На стук вышел немолодой крестьянин с наброшенным на плечи полушубком.

– Кто тут? – спросил он сердито.

Михаил отделился от стены и шагнул к хозяину.

– Я сбежал из «поезда смерти». Со мной один товарищ, – сказал он устало крестьянину и, помедлив, добавил: – Может, скроешь нас?

Молчание хозяина казалось долгим. Послышался вздох.

– Не знаю, паря, что и делать с вами… Твой-то друг где?

– Ждет возле хлевушки.

– Вот чо, пускать в избу вас опасно. В деревне карательный отряд, – заговорил медленно крестьянин. – Оборони бог, нагрянут! Не миновать мне тогда пули вместе с вами. Как пособить, не знаю. Наших с полдеревни ушло в партизаны, каратели и рыскают теперь по избам. Однако вот чо, – сказал он уже решительно. – Спрячу вас в хлевушке. Там у меня свиньи живут. Соломы много, залезете к ним в гайно, как-нибудь ночь проведете, а там будет видно. – Прикрыв сенки, крестьянин повел Михаила к постройке, где ждал их Рахманцев, открыл тяжелый засов. Из хлевушки потянуло теплом. – Залазьте, а я схожу тут к одному мужику, посоветуюсь, – сказал он и, закрыв дверь снаружи, ушел.

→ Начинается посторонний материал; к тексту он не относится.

/-! Conversations with the ADC. -/

/-- R121: one byte fed bit by bit, bit 7 first. -/
def crcSerial (acc b : Byte) : Byte :=
  [7, 6, 5, 4, 3, 2, 1, 0].foldl
    (fun acc i => (acc <<< 1) ^^^ (if acc.getLsbD 7 != b.getLsbD i then 0x07#8 else 0x00#8)) acc

/-- R119, R121: the CRC of a byte string, from a zero accumulator. -/
def crcOf (bytes : List Byte) : Byte := bytes.foldl crcSerial 0#8

/-- The exclusive or of a byte string (R120). -/
def xorOf (bytes : List Byte) : Byte := bytes.foldl (fun acc b => acc ^^^ b) 0#8

/-- R84, R122: the checksum slot over some bytes: none in mode Off. -/
def checkSlot (m : CkMode) (bytes : List Byte) : List (List Byte) :=
  match m with
  | .off => []
  | .xor => [[xorOf bytes]]
  | .crc => [[crcOf bytes]]

/-- R128: the mode of a write: CRC whenever a checksum is on. -/
def writeModeOf (m : CkMode) : CkMode := if m = .off then .off else .crc

/-- A frame on the ADC port as a claim names it: the reset frame; a read of register a in mode m that answers payload p with the
right checksum; one that answers p with check byte c, a wrong one; a write of p. -/
inductive Frame where
  | reset
  | read (m : CkMode) (a : RegAddr) (p : List Byte)
  | corrupt (m : CkMode) (a : RegAddr) (p : List Byte) (c : Byte)
  | write (m : CkMode) (a : RegAddr) (p : List Byte)
deriving DecidableEq, Repr

/-- R83: a read's command byte. -/
def readByte (a : RegAddr) : Byte := 0x40#8 ||| a.setWidth 8

/-- R83: a write's command byte. -/
def writeByte (a : RegAddr) : Byte := a.setWidth 8

/-- R84: what the block sends, slot by slot; a read sends as many zeros as the payload has bytes. -/
def Frame.sent : Frame → List (List Byte)
  | .reset => [List.replicate 8 0xFF#8]
  | .read m a p => [[readByte a], List.replicate p.length 0x00#8] ++ checkSlot m [readByte a]
  | .corrupt m a p _ => [[readByte a], List.replicate p.length 0x00#8] ++ checkSlot m [readByte a]
  | .write m a p => [[writeByte a], p] ++ checkSlot (writeModeOf m) (writeByte a :: p)

/-- R84, R129: what the ADC answers, slot by slot; none where any bytes do. -/
def Frame.replies : Frame → List (Option (List Byte))
  | .reset => [none]
  | .read m a p => [none, some p] ++ (checkSlot m (readByte a :: p)).map some
  | .corrupt _ _ p c => [none, some p, some [c]]
  | .write m a p => [none, none] ++ (checkSlot (writeModeOf m) (writeByte a :: p)).map (fun _ => none)

/-- The payload has the register's width (R56); a corrupt read's check byte is a wrong one. -/
def Frame.sound (t : RegTable) : Frame → Bool
  | .reset => true
  | .read _ a p => p.length == t.width a
  | .corrupt m a p c => p.length == t.width a && m != .off && checkSlot m (readByte a :: p) != [[c]]
  | .write _ a p => p.length == t.width a

/-- The answers are successes and say what is asked of them. -/
def answered : List (Option (List Byte)) → List Answer → Bool
  | [], [] => true
  | r :: rs, a :: as => !a.fails && (r.all (· == a.bytes)) && answered rs as
  | [], _ :: _ => false
  | _ :: _, [] => false

/-- The events of one frame's transfers, newest first. -/
def transferEvents : List (List Byte) → List Answer → List Event
  | out :: outs, a :: as => transferEvents outs as ++ [.spi .adc out (fitBytes out.length a.bytes)]
  | _, _ => []

/-- R64: the events of a frame, newest first: chip-select low, the transfers, chip-select high. -/
def Frame.events (f : Frame) (as : List Answer) : List Event :=
  .pin .nssAdc .high :: (transferEvents f.sent as ++ [.pin .nssAdc .low])

/-- The events of a run of frames, newest first. -/
def framesEvents : List Frame → List Answer → List Event
  | [], _ => []
  | f :: fs, as => framesEvents fs (as.drop f.sent.length) ++ f.events (as.take f.sent.length)

/-- The port agents' next answers are `as`, and they are those of the frames `fs`; `rest` comes after them. Where a frame asks for
no particular bytes, any bytes do, and its event holds them cut or padded to the length sent (log 1). -/
def converses (b : Block) (fs : List Frame) (as rest : List Answer) : Prop :=
  fs.all (Frame.sound b.cfg.tables.regs) = true ∧ answered (fs.flatMap Frame.replies) as = true ∧ b.script = as ++ rest

/-- The block after a run of frames, before any other effect: events recorded, answers used up, nothing else. -/
def afterFrames (b : Block) (fs : List Frame) (as rest : List Answer) : Block :=
  { b with script := rest, ports := b.ports + as.length, hist := framesEvents fs as ++ b.hist }

/-- R133: the frames of a read-modify-write that finds p and turns its value v into f v. -/
def updateFrames (m : CkMode) (a : RegAddr) (p : List Byte) (f : BitVec 32 → BitVec 32) : List Frame :=
  [.read m a p, .write m a (bytesBe p.length (f (be p))), .read m a (bytesBe p.length (f (be p)))]

/-- R138, R97: the frames of ADC_SETUP_CHANNEL; p1, p2, p3 are what SETUPCON, FILTCON and CH hold before. -/
def setupFrames (T : AdcTables) (m : CkMode) (i : Ch) (odr inPos inNeg : BitVec 5) (p1 p2 p3 : List Byte) : List Frame :=
  let t := T.regs
  let c := T.setup
  updateFrames m (t.setupCon + chNumber i) p1
    (withFields [(t.biUnipolar, c.biUnipolar), (t.refBufPos, c.refBufPos), (t.refBufNeg, c.refBufNeg), (t.ainBufPos, c.ainBufPos),
      (t.ainBufNeg, c.ainBufNeg), (t.refSel, c.refSel)]) ++
  updateFrames m (t.filtCon + chNumber i) p2
    (withFields [(t.enhFiltEn, c.enhFiltEn), (t.enhFilt, c.enhFilt), (t.order, c.order), (t.odr, odr.toNat)]) ++
  updateFrames m (t.ch + chNumber i) p3
    (withFields [(t.chEn, c.chEn), (t.setupSel, (chNumber i).toNat), (t.ainPos, inPos.toNat), (t.ainNeg, inNeg.toNat)])

/-- R139: the frames of ADC_CALIBRATE_OFFSET; p and q are what ADCMODE holds before each update, `waits` the STATUS payloads
read while not ready, `st` the first that is ready. -/
def calibrateFrames (t : RegTable) (m : CkMode) (p q : List Byte) (waits : List (List Byte)) (st : List Byte) : List Frame :=
  updateFrames m t.adcMode p (withFields [(t.mode, t.systemOffset)]) ++
  (waits.map (Frame.read m t.status) ++ [.read m t.status st]) ++
  updateFrames m t.adcMode q (withFields [(t.mode, t.continuous)])

/-- R140: the frames of ADC_GET_CALIBRATION; o, g, su are what OFFSET, GAIN and SETUPCON hold. -/
def captureFrames (t : RegTable) (m : CkMode) (i : Ch) (o g su : List Byte) : List Frame :=
  [.read m (t.offset + chNumber i) o, .read m (t.gain + chNumber i) g, .read m (t.setupCon + chNumber i) su]

/-- R140, R94: the calibration record the three registers give. -/
def calRecord (t : RegTable) (o g su : List Byte) : AdcCal :=
  ⟨(be o).setWidth 24, (be g).setWidth 24, decide (fieldOf t.biUnipolar (be su) = 1)⟩

/-- R29: a channel record after a capture: written only while it is none. -/
def captured (c : Channel) (k : AdcCal) : Channel := { c with cal := if c.cal = none then some k else c.cal }

/-- What the ADC's registers hold in the course of ADC_INIT: for each channel SETUPCON, FILTCON, CH before its setup and OFFSET,
GAIN, SETUPCON at the capture. -/
structure AdcContents where
  id : List Byte
  ifmode : List Byte
  setup0 : List Byte × List Byte × List Byte
  setup1 : List Byte × List Byte × List Byte
  mode1 : List Byte
  mode2 : List Byte
  waits : List (List Byte)
  ready : List Byte
  cal0 : List Byte × List Byte × List Byte
  cal1 : List Byte × List Byte × List Byte
deriving DecidableEq, Repr

/-- R137: IFMODE.CRC_EN set to a mode's code (R90). -/
def withCrcEn (t : RegTable) (m : CkMode) : BitVec 32 → BitVec 32 :=
  withFields [(t.crcEn, match m with | .off => t.crcOff | .xor => t.crcXor | .crc => t.crcCrc)]

/-- R147: the frames of ADC_INIT against a fault-free ADC. -/
def initFrames (cfg : Params) (r : AdcContents) : List Frame :=
  let t := cfg.tables.regs
  [.reset, .read .off t.id r.id] ++ updateFrames .off t.ifMode r.ifmode (withCrcEn t cfg.initCkMode) ++
  setupFrames cfg.tables cfg.initCkMode .c0 cfg.setupOdr cfg.inputs.c0.1 cfg.inputs.c0.2 r.setup0.1 r.setup0.2.1 r.setup0.2.2 ++
  setupFrames cfg.tables cfg.initCkMode .c1 cfg.setupOdr cfg.inputs.c1.1 cfg.inputs.c1.2 r.setup1.1 r.setup1.2.1 r.setup1.2.2 ++
  calibrateFrames t cfg.initCkMode r.mode1 r.mode2 r.waits r.ready ++
  captureFrames t cfg.initCkMode .c0 r.cal0.1 r.cal0.2.1 r.cal0.2.2 ++
  captureFrames t cfg.initCkMode .c1 r.cal1.1 r.cal1.2.1 r.cal1.2.2

/-- R136, R139: the contents an ADC of the right family that becomes ready shows. -/
def AdcContents.plausible (cfg : Params) (r : AdcContents) : Bool :=
  isFamily cfg ((be r.id).setWidth 16) && r.waits.all (fun w => !isReady cfg.tables.regs w) && isReady cfg.tables.regs r.ready

/-- R147: the block after the ADC_INIT body. -/
def afterInit (b : Block) (r : AdcContents) (as rest : List Answer) : Block :=
  { afterFrames b (initFrames b.cfg r) as rest with
    phase := .run
    ckmode := b.cfg.initCkMode
    adcId := some ((be r.id).setWidth 16)
    ch := ⟨captured b.ch.c0 (calRecord b.cfg.tables.regs r.cal0.1 r.cal0.2.1 r.cal0.2.2),
      captured b.ch.c1 (calRecord b.cfg.tables.regs r.cal1.1 r.cal1.2.1 r.cal1.2.2)⟩ }

/-- R64, R216, log 14: the block after a reset frame whose transfer failed. -/
def afterResetFail (b : Block) (rest : List Answer) : Block :=
  { b with script := rest, ports := b.ports + 1
           hist := .pin .nssAdc .high :: .spiFail .adc (List.replicate 8 0xFF#8) :: .pin .nssAdc .low :: b.hist }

Почувствовав человека, испуганно хрюкнула свинья и поднялась. Под соломой было тепло; прижавшись друг к другу, беглецы долго молчали.

– А если он выдаст нас карателям? – произнес с тревогой Рахманцев. – Кто его знает, что за человек?

– Вот что, Гриша, – зашептал Новгородцев, – во дворе я заметил поленницу дров. Не лучше ли нам перебраться туда? Устроим лаз, заделаем его и будем ждать рассвета.

Они выползли из-под соломы и, оказавшись возле двери, нажали на нее плечами.

– Закрыты снаружи.

На душе обоих стало неспокойно. Неожиданно под самым ухом Новгородцева пропел петух, на шесте завозились куры.

– Напугал, проклятый, – выругался Михаил.

Нащупав отверстие у дверного косяка, он просунул руку и с трудом отвел задвижку. На дворе было по-прежнему тихо. Через Ангару с севера на юг хорошо был виден Млечный путь.

– Куда идти? – В деревне, по словам крестьянина, стоит карательный отряд.

– В поле?

От одной мысли, что они будут бродить по незнакомой местности, утопая в сугробах, в поисках приюта, стало тоскливо.

Стук упавшей жерди и скрип сапог заставил их попятиться обратно в хлев.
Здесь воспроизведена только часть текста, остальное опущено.